В отличие от, скажем, Пушкина, А. Радищев не является актуальным элементом «народного дискурса». Однако, мыслящее меньшинство может востребовать его политический и экзистенциальный опыт в условиях, когда «эволюционный путь развития России» привел к ситуации тупика. Речь здесь не идет о создании «пантеона героев революции», но, скорее об осмыслении истоков и смысла революционного движения в России в эпоху, когда революция менее всего возможна.

В настоящее время многие исследователи и публицисты констатируют факт «смерти интеллигенции». Я считаю, что имеет смысл разобраться в том, какова реальная роль Радищева в процессе складывания интеллигентского миросозерцания и какова мера ответственности писателя за исторические последствия реализации «культурной миссии интеллигенци».

Появление в России первого просветителя — бунтаря ознаменовало углубление двух процессов — 1) рецепцию идей радикального антимонархизма, не сводимого к наследию европейских просветителей; 2) раскола между властью и частью просвещенной элиты. В период Петровских реформ складывается тандем власти и просветителей — правового государственного идеала).
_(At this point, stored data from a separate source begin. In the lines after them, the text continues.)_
-- ==== Sys2Proof/Reference.lean ====
section
/-! DEFINITION. What the statements are measured against: the spec's mathematics
written a second time, without the machine's tables and loops; only the coordinates
of R43, which no other rule determines, are the machine's `alignRom`. Field arithmetic
is polynomial arithmetic modulo 0x11D (41_gf.md R170), a code is a polynomial
with given roots (42_rs.md R201), a bit stream is a number made of fields, the
geometry is a function of a cell's position, and the placement order is a
closed formula. The machine uses nothing of this file. -/

namespace Sys2Proof.Reference

open Sys2Proof.Machine

/-! ## Codes that the host reads -/

/-- The value of an error code (60_exceptions.md R412). -/
def errCodeNumber : ErrCode → Nat
  | .none => 0
  | .payloadTooLarge => 1
  | .divideByZero => 2
  | .illegalOpcode => 3
  | .illegalConfig => 4
  | .phaseOrder => 5
  | .domain => 6
  | .badLength => 7

/-- The value of a stage (10_state.md R54). -/
def stageNumber : Stage → Nat
  | .idle => 0
  | .analyzed => 1
  | .encoded => 2
  | .interleaved => 3
  | .geometry => 4
  | .placed => 5
  | .masked => 6
  | .checksummed => 7

/-! ## GF(256) and polynomials over it -/

/-- α^i by repeated multiplication by α (R40, R170). -/
def alphaPow : Nat → Byte
  | 0 => 1
  | i + 1 => xtime (alphaPow i)

/-- a·x^k in GF(2)[x] / 0x11D. -/
def shiftMul (a : Byte) : Nat → Byte
  | 0 => a
  | k + 1 => xtime (shiftMul a k)

/-- The product of two elements as polynomials modulo 0x11D (R170): the sum of
a·x^k over the bits k of b. -/
def polyMul (a b : Byte) : Byte :=
  (List.range 8).foldl (fun acc k => acc ^^^ (if b.getLsbD k then shiftMul a k else 0)) 0

/-- The e-th power as an e-fold product; the empty product is 1. -/
def polyPow (a : Byte) : Nat → Byte
  | 0 => 1
  | e + 1 => polyMul a (polyPow a e)

/-- The value at x of the polynomial with these coefficients, highest degree
first (R207). -/
def evalPoly : List Byte → Byte → Byte
  | [], _ => 0
  | c :: cs, x => polyMul c (polyPow x cs.length) ^^^ evalPoly cs x

/-- The polynomial vanishes at α^0, ..., α^(n-1), the roots of g_n (R201). -/
def vanishesAtRoots (p : List Byte) (n : Nat) : Prop := ∀ i < n, evalPoly p (alphaPow i) = 0

/-! ## Polynomials over GF(2) -/

/-- The carry-less product of a and the low w bits of b. -/
def clMul (w a b : Nat) : Nat :=
  (List.range w).foldl (fun acc k => acc ^^^ (if b.testBit k then a <<< k else 0)) 0

/-- The 32 format values printed in 47_mask_checksum.md R360, levels L, M, Q, H. -/
def formatTable : List (List Nat) :=
  [[0x77C4, 0x72F3, 0x7DAA, 0x789D, 0x662F, 0x6318, 0x6C41, 0x6976],
   [0x5412, 0x5125, 0x5E7C, 0x5B4B, 0x45F9, 0x40CE, 0x4F97, 0x4AA0],
   [0x355F, 0x3068, 0x3F31, 0x3A06, 0x24B4, 0x2183, 0x2EDA, 0x2BED],
   [0x1689, 0x13BE, 0x1CE7, 0x19D0, 0x0762, 0x0255, 0x0D0C, 0x083B]]

/-- The printed format value of a level and a mask (R360). -/
def formatValue (ecl : BitVec 2) (mask : BitVec 3) : Nat :=
  (formatTable.getD ecl.toNat []).getD mask.toNat 0

/-- `ver` is the systematic BCH(18,6) codeword of v (R362): 18 bits, v on top,
and a multiple of the generator 1111100100101. -/
def isVersionInfo (v ver : Nat) : Prop :=
  ver < 2 ^ 18 ∧ ver / 2 ^ 12 = v ∧ ∃ q < 64, ver = clMul 6 0b1111100100101 q

/-! ## Text classes and bit fields -/

/-- The 45 characters of R47 in the order of their values. -/
def alphabet : List Byte :=
  [0x30, 0x31, 0x32, 0x33, 0x34, 0x35, 0x36, 0x37, 0x38, 0x39,
   0x41, 0x42, 0x43, 0x44, 0x45, 0x46, 0x47, 0x48, 0x49, 0x4A, 0x4B, 0x4C, 0x4D,
   0x4E, 0x4F, 0x50, 0x51, 0x52, 0x53, 0x54, 0x55, 0x56, 0x57, 0x58, 0x59, 0x5A,
   0x20, 0x24, 0x25, 0x2A, 0x2B, 0x2D, 0x2E, 0x2F, 0x3A]

/-- A numeric payload (R230). -/
abbrev isNumericText (p : List Byte) : Prop :=
  p ≠ [] ∧ ∀ b ∈ p, 0x30 ≤ b.toNat ∧ b.toNat ≤ 0x39

/-- A payload of alphabet characters (R231, before numeric takes precedence). -/
abbrev isAlnumText (p : List Byte) : Prop := p ≠ [] ∧ ∀ b ∈ p, b ∈ alphabet

/-- The mode of a payload (R230-R232). -/
def textMode (p : List Byte) : Mode :=
  if isNumericText p then .numeric else if isAlnumText p then .alphanumeric else .byte

/-- The mode indicator (R46). -/
def modeCode : Mode → Nat
  | .numeric => 1
  | .alphanumeric => 2
  | .byte => 4

/-- The ECI decision (R233). -/
def textEci (p : List Byte) : Bool := decide (textMode p = .byte ∧ ∃ b ∈ p, 0xC4 ≤ b.toNat)

/-- Payload data bits of n characters (R235). -/
def textBits (m : Mode) (n : Nat) : Nat :=
  match m with
  | .numeric => 10 * (n / 3) + (if n % 3 = 0 then 0 else if n % 3 = 1 then 4 else 7)
  | .alphanumeric => 11 * (n / 2) + 6 * (n % 2)
  | .byte => 8 * n

/-- The width of the character-count field at versions 1..9, 10..26 and 27..40
(R45). -/
def countWidth (m : Mode) (v : Nat) : Nat :=
  let band := if v < 10 then 0 else if v < 27 then 1 else 2
  (match m with
    | .numeric => [10, 12, 14]
    | .alphanumeric => [9, 11, 13]
    | .byte => [8, 16, 16]).getD band 0

/-- Required bits of a payload at version v (R242). -/
def bitsNeeded (p : List Byte) (v : Nat) : Nat :=
  (if textEci p then 12 else 0) + 4 + countWidth (textMode p) v + textBits (textMode p) p.length

/-- The first and the last version of a size band (R243); no version lies in the
range of the reserved band. -/
def bandRange (band : BitVec 2) : Nat × Nat := [(1, 9), (10, 26), (27, 40)].getD band.toNat (1, 0)

/-- A bit field: a value and its width. -/
abbrev Field := Nat × Nat

/-- The number that fields written one after the other make, first field on top. -/
def fieldsValue (fs : List Field) : Nat := fs.foldl (fun n f => n * 2 ^ f.2 + f.1) 0

/-- The bits that fields take. -/
def fieldsWidth (fs : List Field) : Nat := (fs.map Prod.snd).sum

/-- The number that bytes make, first byte on top. -/
def bytesValue (bs : List Byte) : Nat := bs.foldl (fun n b => 256 * n + b.toNat) 0

/-- The i-th group of k characters of a payload; the last one may be shorter. -/
def group (k : Nat) (p : List Byte) (i : Nat) : List Byte := (p.drop (k * i)).take k

/-- The decimal number of digits (R263). -/
def decimal (g : List Byte) : Nat := g.foldl (fun n b => 10 * n + (b.toNat - 0x30)) 0

/-- The base-45 number of alphabet characters (R264). -/
def base45 (g : List Byte) : Nat := g.foldl (fun n b => 45 * n + alphabet.idxOf b) 0

/-- The payload fields of a mode (R263-R265). -/
def payloadFields (m : Mode) (p : List Byte) : List Field :=
  match m with
  | .numeric => (List.range ((p.length + 2) / 3)).map fun i =>
      (decimal (group 3 p i), [0, 4, 7, 10].getD (group 3 p i).length 0)
  | .alphanumeric => (List.range ((p.length + 1) / 2)).map fun i =>
      (base45 (group 2 p i), [0, 6, 11].getD (group 2 p i).length 0)
  | .byte => p.map fun b => (b.toNat, 8)

/-- The header fields (R262). -/
def headerFields (m : Mode) (eci : Bool) (count v : Nat) : List Field :=
  (if eci then [(0b0111, 4), (26, 8)] else []) ++
    [(modeCode m, 4), (count, countWidth m v)]

/-- Terminator, byte padding and pad codewords after `len` bits (R266). -/
def padFields (len cap : Nat) : List Field :=
  let t := min 4 (cap - len)
  let z := (8 - (len + t) % 8) % 8
  [(0, t), (0, z)] ++ (List.range ((cap - len - t - z) / 8)).map fun k =>
    (if k % 2 = 0 then 0xEC else 0x11, 8)

/-- The whole stream of R262-R266. -/
def streamFields (m : Mode) (eci : Bool) (count v cap : Nat) (p : List Byte) : List Field :=
  let fs := headerFields m eci count v ++ payloadFields m p
  fs ++ padFields (fieldsWidth fs) cap

/-! ## Blocks -/

/-- The bytes of block k (R281). -/
def blockLen (b : BlockEntry) (k : Nat) : Nat := if k < b.count1 then b.data1 else b.data2

/-- Where block k starts in the data codewords (R281). -/
def blockStart (b : BlockEntry) (k : Nat) : Nat :=
  if k < b.count1 then k * b.data1 else b.count1 * b.data1 + (k - b.count1) * b.data2

/-- Where byte `col` of data block k stands in the final codewords (R283): the
columns that every block has come first, then the one that only group 2 has. -/
def dataPosition (b : BlockEntry) (k col : Nat) : Nat :=
  if col < b.data1 then col * (b.count1 + b.count2) + k
  else b.data1 * (b.count1 + b.count2) + (k - b.count1)

/-- Where byte `col` of EC block k stands in the final codewords (R284). -/
def ecPosition (b : BlockEntry) (k col : Nat) : Nat :=
  b.count1 * b.data1 + b.count2 * b.data2 + col * (b.count1 + b.count2) + k

/-! ## Geometry and placement -/

/-- A finder with its separator, as rings around its centre (3, 3) (R302, R303):
dark 3×3 centre, light ring, dark ring, light ring. -/
def finderDark (i j : Nat) : Bool :=
  let d := max (natDist i 3) (natDist j 3)
  d ≤ 1 || d == 3

/-- Whether two centre coordinates of version v carry an alignment pattern
(R305): every pair but the three at the finders. -/
def alignmentCentre (v r c : Nat) : Bool :=
  (alignRom v).contains r && (alignRom v).contains c &&
    !((r == 6 && c == 6) || (r == 6 && c == 4 * v + 10) || (r == 4 * v + 10 && c == 6))

/-- The offset of a coordinate from the alignment coordinate that covers it. -/
def alignmentCover (v x : Nat) : Option Nat := (alignRom v).find? fun a => natDist x a ≤ 2

/-- The colour of cell (r, c) after the geometry phase (R301-R308) if it is a
function cell, none if it is a data cell. -/
def geometryColour (v r c : Nat) : Option Bool :=
  let n := 4 * v + 17
  if r < 8 ∧ c < 8 then some (finderDark r c)
  else if r < 8 ∧ n ≤ c + 8 then some (finderDark r (n - 1 - c))
  else if n ≤ r + 8 ∧ c < 8 then some (finderDark (n - 1 - r) c)
  else
    let cover := match alignmentCover v r, alignmentCover v c with
      | some a, some b =>
        if alignmentCentre v a b then some (max (natDist r a) (natDist c b) != 1) else none
      | _, _ => none
    match cover with
    | some d => some d
    | none =>
      if r = 6 ∨ c = 6 then some ((r + c) % 2 == 0)
      else if r + 8 = n ∧ c = 8 then some true
      else if (r = 8 ∧ (c ≤ 8 ∨ n ≤ c + 8)) ∨ (c = 8 ∧ (r ≤ 8 ∨ n ≤ r + 8)) then some false
      else if 7 ≤ v ∧ ((r < 6 ∧ n ≤ c + 11) ∨ (n ≤ r + 11 ∧ c < 6)) then some false
      else none

/-- The cell that is visited p-th in the n×n grid (R321): 2n visits a strip, the
strips two columns wide from the right, column 6 left out. -/
def visitCell (n p : Nat) : Nat × Nat :=
  let strip := p / (2 * n)
  let right := if 2 * strip + 7 < n then n - 1 - 2 * strip else n - 2 - 2 * strip
  let t := p % (2 * n) / 2
  (if strip % 2 = 0 then n - 1 - t else t, right - p % 2)

/-- The number of visits of the n×n grid: every cell outside column 6. -/
def visits (n : Nat) : Nat := n * (n - 1)

/-- The cell of format bit b in copy 1 (R310). -/
def formatCell1 (b : Nat) : Nat × Nat :=
  if b = 8 then (8, 7) else if b = 7 then (8, 8) else if b = 6 then (7, 8)
  else if 9 ≤ b then (8, 14 - b) else (b, 8)

/-- The cell of format bit b in copy 2 of the n×n grid (R310). -/
def formatCell2 (n b : Nat) : Nat × Nat := if 8 ≤ b then (n + b - 15, 8) else (8, n - 1 - b)

/-- The cell of version bit i in the top-right block (R311); the bottom-left block
is its transpose. -/
def versionCell (n i : Nat) : Nat × Nat := (i / 3, n - 11 + i % 3)

/-- The eight mask predicates (R341). -/
def maskPredicate (k r c : Nat) : Bool :=
  [decide (2 ∣ r + c), decide (2 ∣ r), decide (3 ∣ c), decide (3 ∣ r + c),
    decide (2 ∣ r / 2 + c / 3), decide (6 ∣ r * c),
    decide (2 ∣ r * c % 2 + r * c % 3), decide (2 ∣ (r + c) % 2 + r * c % 3)].getD k false

/-! ## Penalties of a grid given as a function of row and column -/

/-- Rule 1 on the line l of n cells (R345), by windows: every window of five
equal cells adds 1, and 2 more where its run starts. A run of len ≥ 5 so adds
len - 4 + 2 = len - 2. -/
def runScoreOf (n : Nat) (l : Nat → Bool) : Nat :=
  ((List.range n).map fun i =>
    if i + 5 ≤ n ∧ l (i + 1) = l i ∧ l (i + 2) = l i ∧ l (i + 3) = l i ∧ l (i + 4) = l i then
      if i = 0 ∨ l (i - 1) ≠ l i then 3 else 1
    else 0).sum

/-- Rule 3 on the line l of n cells (R347). -/
def finderScoreOf (n : Nat) (l : Nat → Bool) : Nat :=
  ((List.range n).map fun i =>
    if i + 11 ≤ n then
      let window := (List.range 11).map fun j => l (i + j)
      (if window = [true, false, true, true, true, false, true, false, false, false, false]
        then 40 else 0) +
      (if window = [false, false, false, false, true, false, true, true, true, false, true]
        then 40 else 0)
    else 0).sum

/-- A line score over all rows and all columns. -/
def overLines (n : Nat) (score : (Nat → Bool) → Nat) (g : Nat → Nat → Bool) : Nat :=
  ((List.range n).map fun r => score (g r)).sum +
    ((List.range n).map fun c => score fun r => g r c).sum

/-- Rule 2 (R346). -/
def blockScoreOf (n : Nat) (g : Nat → Nat → Bool) : Nat :=
  ((List.range (n - 1)).map fun r => ((List.range (n - 1)).map fun c =>
    if g r (c + 1) = g r c ∧ g (r + 1) c = g r c ∧ g (r + 1) (c + 1) = g r c
    then 3 else 0).sum).sum

/-- The number of dark cells. -/
def darkCells (n : Nat) (g : Nat → Nat → Bool) : Nat :=
  ((List.range n).map fun r => ((List.range n).map fun c => if g r c then 1 else 0).sum).sum

/-- Rule 4 (R348). -/
def proportionScoreOf (n : Nat) (g : Nat → Nat → Bool) : Nat :=
  10 * min (natDist (20 * darkCells n g / n ^ 2) 10) (natDist (20 * darkCells n g / n ^ 2) 9)

/-- The penalty of rule j + 1 (R345-R348). -/
def ruleScore (n : Nat) (g : Nat → Nat → Bool) : Nat → Nat
  | 0 => overLines n (runScoreOf n) g
  | 1 => blockScoreOf n g
  | 2 => overLines n (finderScoreOf n) g
  | _ => proportionScoreOf n g

/-- The total penalty (R350). -/
def totalScore (n : Nat) (g : Nat → Nat → Bool) : Nat :=
  ((List.range 4).map (ruleScore n g)).sum

end Sys2Proof.Reference
end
Во времена Екатерины Второй этот тандем начинает распадаться.

Наследие Радищева обладало уникальными для своей эпохи и историко — культурного контекста чертами. В каком смысле можно называть его «интеллигентом»? С одной стороны, он рецепиент радикальных антимонархических идей, порожденных революционной ситуацией, и в этом отношении он такой же носитель западной культуры, осуществлявший рецепцию идей естественного права на русской почве, как и его оппоненты. Мировоззрение Радищева было достаточно эклектичным, а местами и противоречивым. В качестве его источников указывают французских философов Мабли, Гельвеция и Руссо [7, с. 105]. С другой стороны, Радищев первым в ряду просветителей ощутил и осмыслил свою независимость от власти и положил начало новой традиции. В последнем десятилетии восемнадцатого столетия интеллектуальная элита отделяется от власти, обретает независимую самоидентификацию и позволяет себе критиковать монархическое государство. Радищев открывает эпоху борьбы с властью и автономной рефлексии интеллигентов. Он был первым образованным русским, развернувшим орудие естественно-правовой критики против самой монархии. Это и есть та призма, проходя через которую дробится и множится цельный образ писателя. Отныне формируется прослойка, состоящая из тех, кто, по выражению Н. Бердяева, говорит про себя и своих знакомых «Мы», а про государство «Они» [5, с. 21]. Тех, кто живет и мыслит в соответствии с бинарными манихейскими схемами противопоставляя себя власти и обвиняет государство во всех смертных грехах. По выражению современного исследователя О. А. Донских, интеллигенция — это специфическая социальная группа образованных людей, объединенных морализмом и негативными идеалами — антигосударственностью и атеизмом. По О. А. Донских, «казачество перестало быть главной оппозицией централизованному российскому государству после разгрома пугачевского восстания. И на его противогосударственное место встраивает себя интеллигенция. Первый русский интеллигент Радищев подхватывает традицию вольного казачества, и Екатерина была права, когда говорила, что он бунтовщик хуже Пугачева» [19, с. 121]. Итак, писатель оказывается лицом, стоящим у истоков интеллигентского мировоззрения и культуртрегером ответственным за появление характерный «родовых пятен» на теле «интеллигентной» социальной прослойки.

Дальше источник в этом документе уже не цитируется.